So how do we analyze such large amounts of data? Most of the big data analysis techniques apply the methods used in the fields of statistics and computing, but as the number of unstructured data has increased due to the recent activation of SNS, techniques such as text mining, opinion mining, and social network analysis are mainly used.
Text mining is a technique that extracts desired information by processing unstructured written data and is based on natural language processing technology. The general process of text mining involves the following steps: text preprocessing, semantic information conversion, semantic information extraction, pattern and trend analysis, and information representation and evaluation. In the text preprocessing stage, the text is divided into words or sentences and processed for further processing. The semantic information conversion stage separates meaningful data from the preprocessed data. The complex semantic information is simplified in the semantic information extraction stage. Once analyzed in the pattern and trend analysis stage, the analysis results are drawn and evaluated using visualization tools in the information representation and evaluation stage. This information is used to classify or summarize documents.
Opinion mining is a type of text mining that is used to analyze recent posts on social media to determine if there is a positive or negative preference for a particular topic. For example, “I really like the design of the MacBook” is written on SNS. In this case, the object of evaluation is “MacBook” and the target is “I really like the design”, so it is analyzed as a positive evaluation. In this case, a numerical rating is given to each word that expresses emotion, and then the rating is categorized according to the score.
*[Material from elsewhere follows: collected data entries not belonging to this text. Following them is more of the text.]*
/-! ### The statement -/

/-- k counts after a write of a register (R17, R20). -/
theorem read_after_push (e : Env) (st : Strand) (n lat k : Nat) (x : Word) (p t : Bool) (hh : st.handler = none)
    (hc : e.checks = false) :
    (lat ≤ k → (t = false ∨ k ≤ 8) →
      Env.read { e with st := (st.push (.new (.v n) x p lat t)).tick k } n = .ok (x, p)) ∧
    (k < lat ∨ (t = true ∧ 8 < k) →
      Env.read { e with st := (st.push (.new (.v n) x p lat t)).tick k } n = Env.read { e with st := st.tick k } n) := by
  have hnew : ((st.push (.new (.v n) x p lat t)).tick k).handler = none :=
    Strand.handler_tick_eq_none (Strand.handler_push_eq_none hh _) k
  have hentries := Strand.entriesOf_tick (st.push (.new (.v n) x p lat t)) k (.v n)
  have hreg := Strand.reg_tick (st.push (.new (.v n) x p lat t)) k n
  rw [show (st.push (.new (.v n) x p lat t)).agedEntries k (.v n) =
    (Went.new (.v n) x p lat t).aged k :: st.agedEntries k (.v n) from Strand.agedEntries_push ..] at hentries hreg
  constructor
  · intro hlat ht
    cases t with
    | false =>
      rw [(settled_new_visible hlat).1] at hentries
      rw [(settled_new_visible hlat).2] at hreg
      rw [Env.read_of_bank (e := { e with st := (st.push (.new (.v n) x p lat false)).tick k }) hc hnew
        (by rw [hentries]; rfl) (by rw [hreg]; rfl), hreg]
      rfl
    | true =>
      have h8 : k ≤ 8 := by simpa using ht
      exact Env.read_of_value hc (by rw [hentries, seen_new_transient hlat h8])
  · intro hhid
    refine Env.read_congr hc hnew (Strand.handler_tick_eq_none hh k) ?_ ?_
    · rw [hentries, (settled_new_hidden hhid).1, Strand.entriesOf_tick]
    · rw [hreg, (settled_new_hidden hhid).2, Strand.reg_tick, Strand.reg_push]

/-- A predicate as the lane produces it: inverted where its lane is injected (R272, log 7). -/
theorem getLsbD_produce (e : Env) (x : Bool) : (e.produce (if x then 1 else 0)).getLsbD 0 = (x ^^ e.injected) := by
  unfold Env.produce
  cases e.injected <;> cases x <;> rfl

/-- k counts after a write of a predicate (R17, R272). -/
theorem pred_after_writePred (e : Env) (st : Strand) (n lat k : Nat) (x : Bool) (hh : st.handler = none)
    (hc : e.checks = false) (h0 : 0 < n) (h8 : n < 8) :
    (lat ≤ k → Env.pred { e with st := (e.writePred st n x lat).tick k } n = .ok (x ^^ e.injected)) ∧
    (k < lat → Env.pred { e with st := (e.writePred st n x lat).tick k } n = Env.pred { e with st := st.tick k } n) := by
  have hw : e.writePred st n x lat = st.push (.new (.p n) (e.produce (if x then 1 else 0)) false lat false) := by
    simp [Env.writePred, Nat.pos_iff_ne_zero.mp h0, Went.new]
  rw [hw]
  generalize hy : e.produce (if x then 1 else 0) = y
  have hyx : y.getLsbD 0 = (x ^^ e.injected) := hy ▸ getLsbD_produce e x
  have hnew : ((st.push (.new (.p n) y false lat false)).tick k).handler = none :=
    Strand.handler_tick_eq_none (Strand.handler_push_eq_none hh _) k
  have hentries := Strand.entriesOf_tick (st.push (.new (.p n) y false lat false)) k (.p n)
  have hpred := Strand.preds_tick (st.push (.new (.p n) y false lat false)) k n h0 h8
  rw [show (st.push (.new (.p n) y false lat false)).agedEntries k (.p n) =
    (Went.new (.p n) y false lat false).aged k :: st.agedEntries k (.p n) from Strand.agedEntries_push ..] at hentries hpred
  constructor
  · intro hlat
    rw [(settled_new_visible hlat).1] at hentries
    rw [(settled_new_visible hlat).2] at hpred
    rw [Env.pred_of_bank (e := { e with st := (st.push (.new (.p n) y false lat false)).tick k }) hc hnew h0
      (by rw [hentries]; rfl), hpred, ← hyx]
    rfl
  · intro hhid
    refine Env.pred_congr hc hnew (Strand.handler_tick_eq_none hh k) ?_ ?_
    · rw [hentries, (settled_new_hidden (.inl hhid)).1, Strand.entriesOf_tick]
    · rw [hpred, (settled_new_hidden (.inl hhid)).2, Strand.preds_tick _ _ _ h0 h8, Strand.preds_push]

/-- With CHKSB set (R19). -/
theorem read_checked (e : Env) (n : Nat) (x : Word) (hc : e.checks = true) :
    (stale e.st (.v n) = true → e.read n = .error (.fault STALE 0 0)) ∧
    (stale e.st (.v n) = false → newest e.st (.v n) = some x → e.st.handler = none →
      (e.st.reg n).par = parity (e.st.reg n).val → ∃ p, e.read n = .ok (x, p)) := by
  refine ⟨fun hs => by simp [Env.read, hc, hs], fun hs hx hh hp => ?_⟩
  obtain ⟨p, hseen⟩ | ⟨hseen, hval⟩ := seen_of_not_stale hs hx
  · exact ⟨p, by simp [Env.read, hs, hseen]⟩
  · exact ⟨(e.st.reg n).poison, by simp [Env.read, hs, hseen, Strand.frozenPending_eq_false hh, hp, hval]⟩

/-- Settles O54: a write settles by its latency and its T bit, and a read sees the entries of its destination alone. -/
theorem windowReads : Obligations.WindowReads := by
  unfold Obligations.WindowReads
  exact ⟨fun e st n lat k x p t hh hc => read_after_push e st n lat k x p t hh hc,
    fun e st n lat k x hh hc h0 h8 => pred_after_writePred e st n lat k x hh hc h0 h8, read_checked⟩

end Sys2Proof.Machine
end

section
/-!
PROOFS. The order in which an instruction of the register classes meets the faults of its operands (R11, R13, R19, R250): a
register that is not there, then one that is stale, then a poisoned one.
-/

namespace Sys2Proof.Machine

open Sys2Proof.Safety

/-! ### Operands that are read together -/

/-- The read of a register is STALE. -/
def ReadsStale (e : Env) (n : Nat) : Prop := e.read n = .error (.fault STALE 0 0)

/-- The read of a register gives a value that is poisoned. -/
def ReadsPoisoned (e : Env) (n : Nat) : Prop := ∃ x, e.read n = .ok (x, true)

/-- The read of a register gives a value with a clear poison bit. -/
def ReadsClean (e : Env) (n : Nat) : Prop := ∃ x, e.read n = .ok (x, false)

/-- A part of an instruction consumes some registers: the first cause of R250 among them decides, and without one it has its
values. -/
def Consumes {α : Type} (e : Env) (used : List Nat) (x : Act α) : Prop :=
  (∀ n ∈ used, ReadsStale e n ∨ ∃ y p, e.read n = .ok (y, p)) →
    (x = .error (.fault STALE 0 0) ∧ ∃ n ∈ used, ReadsStale e n) ∨
    (x = .error .poison ∧ (∀ n ∈ used, ¬ ReadsStale e n) ∧ ∃ n ∈ used, ReadsPoisoned e n) ∨
    ((∃ y, x = .ok y) ∧ ∀ n ∈ used, ReadsClean e n)

section
variable {α β : Type} {e : Env} {l m : List Nat} {x : Act α} {y : Act β}

theorem ReadsClean.not_stale {n : Nat} (h : ReadsClean e n) : ¬ ReadsStale e n := by
  obtain ⟨y, hy⟩ := h
  simp [ReadsStale, hy]

theorem ReadsClean.not_poisoned {n : Nat} (h : ReadsClean e n) : ¬ ReadsPoisoned e n := by
  obtain ⟨y, hy⟩ := h
  simp [ReadsPoisoned, hy]

theorem Consumes.congr (h : Consumes e l x) (hl : ∀ n, n ∈ l ↔ n ∈ m) : Consumes e m x := by
  simpa only [Consumes, hl] using h

theorem consumes_use (n : Nat) : Consumes e [n] (e.use n) := by
  intro hread
  obtain hs | ⟨y, p, hy⟩ := hread n (by simp)
  · exact .inl ⟨by rw [Env.use, hs]; rfl, n, by simp, hs⟩
  · cases p with
    | true => exact .inr (.inl ⟨by rw [Env.use, hy]; rfl, by simp [ReadsStale, hy], n, by simp, y, hy⟩)
    | false => exact .inr (.inr ⟨⟨y, by rw [Env.use, hy]; rfl⟩, by simpa using ⟨y, hy⟩⟩)

/-- Of two parts that are decided together, STALE of either comes before the poison of any (R250). -/
theorem Consumes.both (hx : Consumes e l x) (hy : Consumes e m y) : Consumes e (l ++ m) (both x y) := by
  intro hread
  have hl := hx fun n hn => hread n (List.mem_append_left m hn)
  have hm := hy fun n hn => hread n (List.mem_append_right l hn)
  have hstale : ∀ {n}, n ∈ l ∨ n ∈ m → ReadsStale e n → ∃ n ∈ l ++ m, ReadsStale e n :=
    fun hn h => ⟨_, List.mem_append.mpr hn, h⟩
  have hpoisoned : ∀ {n}, n ∈ l ∨ n ∈ m → ReadsPoisoned e n → ∃ n ∈ l ++ m, ReadsPoisoned e n :=
    fun hn h => ⟨_, List.mem_append.mpr hn, h⟩
  obtain ⟨hx, n, hn, hs⟩ | ⟨hx, hnl, n, hn, hp⟩ | ⟨⟨a, hx⟩, hcl⟩ := hl
  · refine .inl ⟨?_, hstale (.inl hn) hs⟩
    obtain ⟨hy, -⟩ | ⟨hy, -⟩ | ⟨⟨b, hy⟩, -⟩ := hm <;> rw [hx, hy] <;> rfl
  · obtain ⟨hy, n', hn', hs'⟩ | ⟨hy, hnm, -⟩ | ⟨⟨b, hy⟩, hcm⟩ := hm
    · exact .inl ⟨by rw [hx, hy]; rfl, hstale (.inr hn') hs'⟩
    · exact .inr (.inl ⟨by rw [hx, hy]; rfl, List.forall_mem_append.mpr ⟨hnl, hnm⟩, hpoisoned (.inl hn) hp⟩)
    · exact .inr (.inl ⟨by rw [hx, hy]; rfl, List.forall_mem_append.mpr ⟨hnl, fun k hk => (hcm k hk).not_stale⟩,
        hpoisoned (.inl hn) hp⟩)
  · obtain ⟨hy, n', hn', hs'⟩ | ⟨hy, hnm, n', hn', hp'⟩ | ⟨⟨b, hy⟩, hcm⟩ := hm
    · exact .inl ⟨by rw [hx, hy]; rfl, hstale (.inr hn') hs'⟩
    · exact .inr (.inl ⟨by rw [hx, hy]; rfl, List.forall_mem_append.mpr ⟨fun k hk => (hcl k hk).not_stale, hnm⟩,
        hpoisoned (.inr hn') hp'⟩)
    · exact .inr (.inr ⟨⟨(a, b), by rw [hx, hy]; rfl⟩, List.forall_mem_append.mpr ⟨hcl, hcm⟩⟩)

theorem consumes_use2 (a b : Nat) : Consumes e [a, b] (e.use2 a b) := (consumes_use a).both (consumes_use b)

/-- A pair is read whole before its poison is consumed (R77, R250). -/
theorem consumes_usePair (n : Nat) : Consumes e [n, n + 1] (e.usePair n) := by
  intro hread
  obtain h0 | ⟨y0, p0, h0⟩ := hread n (by simp)
  · refine .inl ⟨?_, n, by simp, h0⟩
    obtain h1 | ⟨y1, p1, h1⟩ := hread (n + 1) (by simp) <;> rw [Env.usePair, Env.readPair, h0, h1] <;> rfl
  · obtain h1 | ⟨y1, p1, h1⟩ := hread (n + 1) (by simp)
    · exact .inl ⟨by rw [Env.usePair, Env.readPair, h0, h1]; rfl, n + 1, by simp, h1⟩
    · have hstale : ∀ k ∈ [n, n + 1], ¬ ReadsStale e k := by simp [ReadsStale, h0, h1]
      have huse : e.usePair n = if p0 || p1 then .error .poison else .ok (y1 ++ y0) := by
        rw [Env.usePair, Env.readPair, h0, h1]; rfl
      cases p0 with
      | true => exact .inr (.inl ⟨by simpa using huse, hstale, n, by simp, y0, h0⟩)
      | false =>
        cases p1 with
        | true => exact .inr (.inl ⟨by simpa using huse, hstale, n + 1, by simp, y1, h1⟩)
        | false => exact .inr (.inr ⟨⟨_, by simpa using huse⟩, by simpa using ⟨⟨y0, h0⟩, ⟨y1, h1⟩⟩⟩)

end

/-! ### The faults of one instruction -/

/-- What missing, stale and poisoned registers make of an instruction that names some registers and consumes some of them. -/
def FaultsOn (s : State) (e : Env) (named used : List Nat) (out : Out) : Prop :=
  ((∃ n ∈ named, ¬ Has e n) → out = faulted e ILLOP 0) ∧
  ((∀ n ∈ named, Has e n) → (∀ n ∈ used, ReadsStale e n ∨ ∃ x p, e.read n = .ok (x, p)) →
    ((∃ n ∈ used, ReadsStale e n) → out = faulted e STALE 0) ∧
    ((∀ n ∈ used, ∃ x p, e.read n = .ok (x, p)) → (∃ n ∈ used, ReadsPoisoned e n) → out = .next (s.stop e .poison)))

theorem laneStep_error {s : State} {e : Env} {f : Env → Act Strand} {x : Stop} (h : s.env = some e) (hf : f e = .error x) :
    laneStep s f = .next (s.stop e x) := by
  simp [laneStep, runLane, h, hf, bind, Except.bind]

theorem exist_error {e : Env} {l : List Nat} (h : ∃ n ∈ l, ¬ Has e n) : e.exist l = .error (.fault ILLOP 0 0) := by
  have hall : l.all (· < e.wave.alloc) = false := by simpa [Has] using h
  simp [Env.exist, require, hall]

section
variable {s : State} {e : Env} {named used : List Nat} {α β : Type} {out : Out} {act : Act β}
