-- ==== Sys2Proof/Syntax.lean ====
section
/-! DEFINITION. The instructions: one constructor per row of the opcode table. The first eleven are the requests a host
presents to the block (R5, R72); the other eleven are the command bytes of the display device (R80, R81). -/

namespace Sys2Proof

/-- One constructor per row of the opcode table. -/
inductive Instr where
  /-- INIT (R141). -/
  | init
  /-- CLEAR (R134). -/
  | clear
  /-- HOME (R135). -/
  | home
  /-- EMIT of the byte `b` (R112). -/
  | emit (b : Byte)
  /-- EMIT_LINE_CLEAR (R113). -/
  | emitLineClear
  /-- EMIT_FORMATTED of the rendered bytes `str` (R74, R115). -/
  | emitFormatted (str : List Byte)
  /-- EMIT_WRAPPED of the rendered bytes `str` (R74, R117). -/
  | emitWrapped (str : List Byte)
  /-- CURSOR_MOVE by the signed `n` (R126). -/
  | cursorMove (n : Int)
  /-- CURSOR_GOTO (R128). -/
  | cursorGoto (row col : Byte)
  /-- DISPLAY_SHIFT by the signed `n` (R131). -/
  | displayShift (n : Int)
  /-- SET_COLOUR (R156). -/
  | setColour (name : ColourName)
  /-- CMD_CLEAR, the device command byte 0x01 (R57, R81). -/
  | cmdClear
  /-- CMD_HOME, 0x02 (R58, R81). -/
  | cmdHome
  /-- CMD_BOOTSTRAP, the parameter byte that INIT sends first (R81). -/
  | cmdBootstrap
  /-- CMD_ENTRY_MODE, `000001is` (R59, R80). -/
  | cmdEntryMode (inc shift : Bool)
  /-- CMD_DISPLAY_CTRL, `00001dcb` (R59, R80). -/
  | cmdDisplayCtrl (disp cursor blink : Bool)
  /-- CMD_CURSOR_LEFT, 0x10 (R60, R81). -/
  | cmdCursorLeft
  /-- CMD_CURSOR_RIGHT, 0x14 (R60, R81). -/
  | cmdCursorRight
  /-- CMD_SHIFT_LEFT, 0x18 (R60, R81). -/
  | cmdShiftLeft
  /-- CMD_SHIFT_RIGHT, 0x1C (R60, R81). -/
  | cmdShiftRight
  /-- CMD_FUNCTION_SET, `001lnf00` (R59, R80). -/
  | cmdFunctionSet (len lines font : Bool)
  /-- CMD_SET_DDRAM, `1aaaaaaa` (R61, R82). -/
  | cmdSetDdram (a : Addr)
  deriving DecidableEq, Repr

/-- Whether the row is a request to the block; the others are command bytes of the device. -/
def Instr.isRequest : Instr → Bool
  | .init | .clear | .home | .emit _ | .emitLineClear | .emitFormatted _ | .emitWrapped _ => true
  | .cursorMove _ | .cursorGoto _ _ | .displayShift _ | .setColour _ => true
  | .cmdClear | .cmdHome | .cmdBootstrap | .cmdEntryMode _ _ | .cmdDisplayCtrl _ _ _ => false
  | .cmdCursorLeft | .cmdCursorRight | .cmdShiftLeft | .cmdShiftRight => false
  | .cmdFunctionSet _ _ _ | .cmdSetDdram _ => false

end Sys2Proof
end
Social network analysis is a technique that analyzes the connections between individuals or groups on social networks and the strength of those connections. If you think of individuals or groups as nodes and the connections between them as links, the connections between individuals or groups on SNS are represented as a graph. In this graph, the importance of a node is determined by looking at how many other nodes it is directly connected to.
In 2020, Facebook revealed that it processes more than 4 petabytes of data per day, and YouTube uploads 50 years of video in a single day. And IBM estimated the amount of data the world produces every day at 2.3 trillion gigabytes. It’s like a big bang of data, with an overwhelming amount of data being created every day. Big data analytics techniques are useful tools to help us find the hidden gems in between.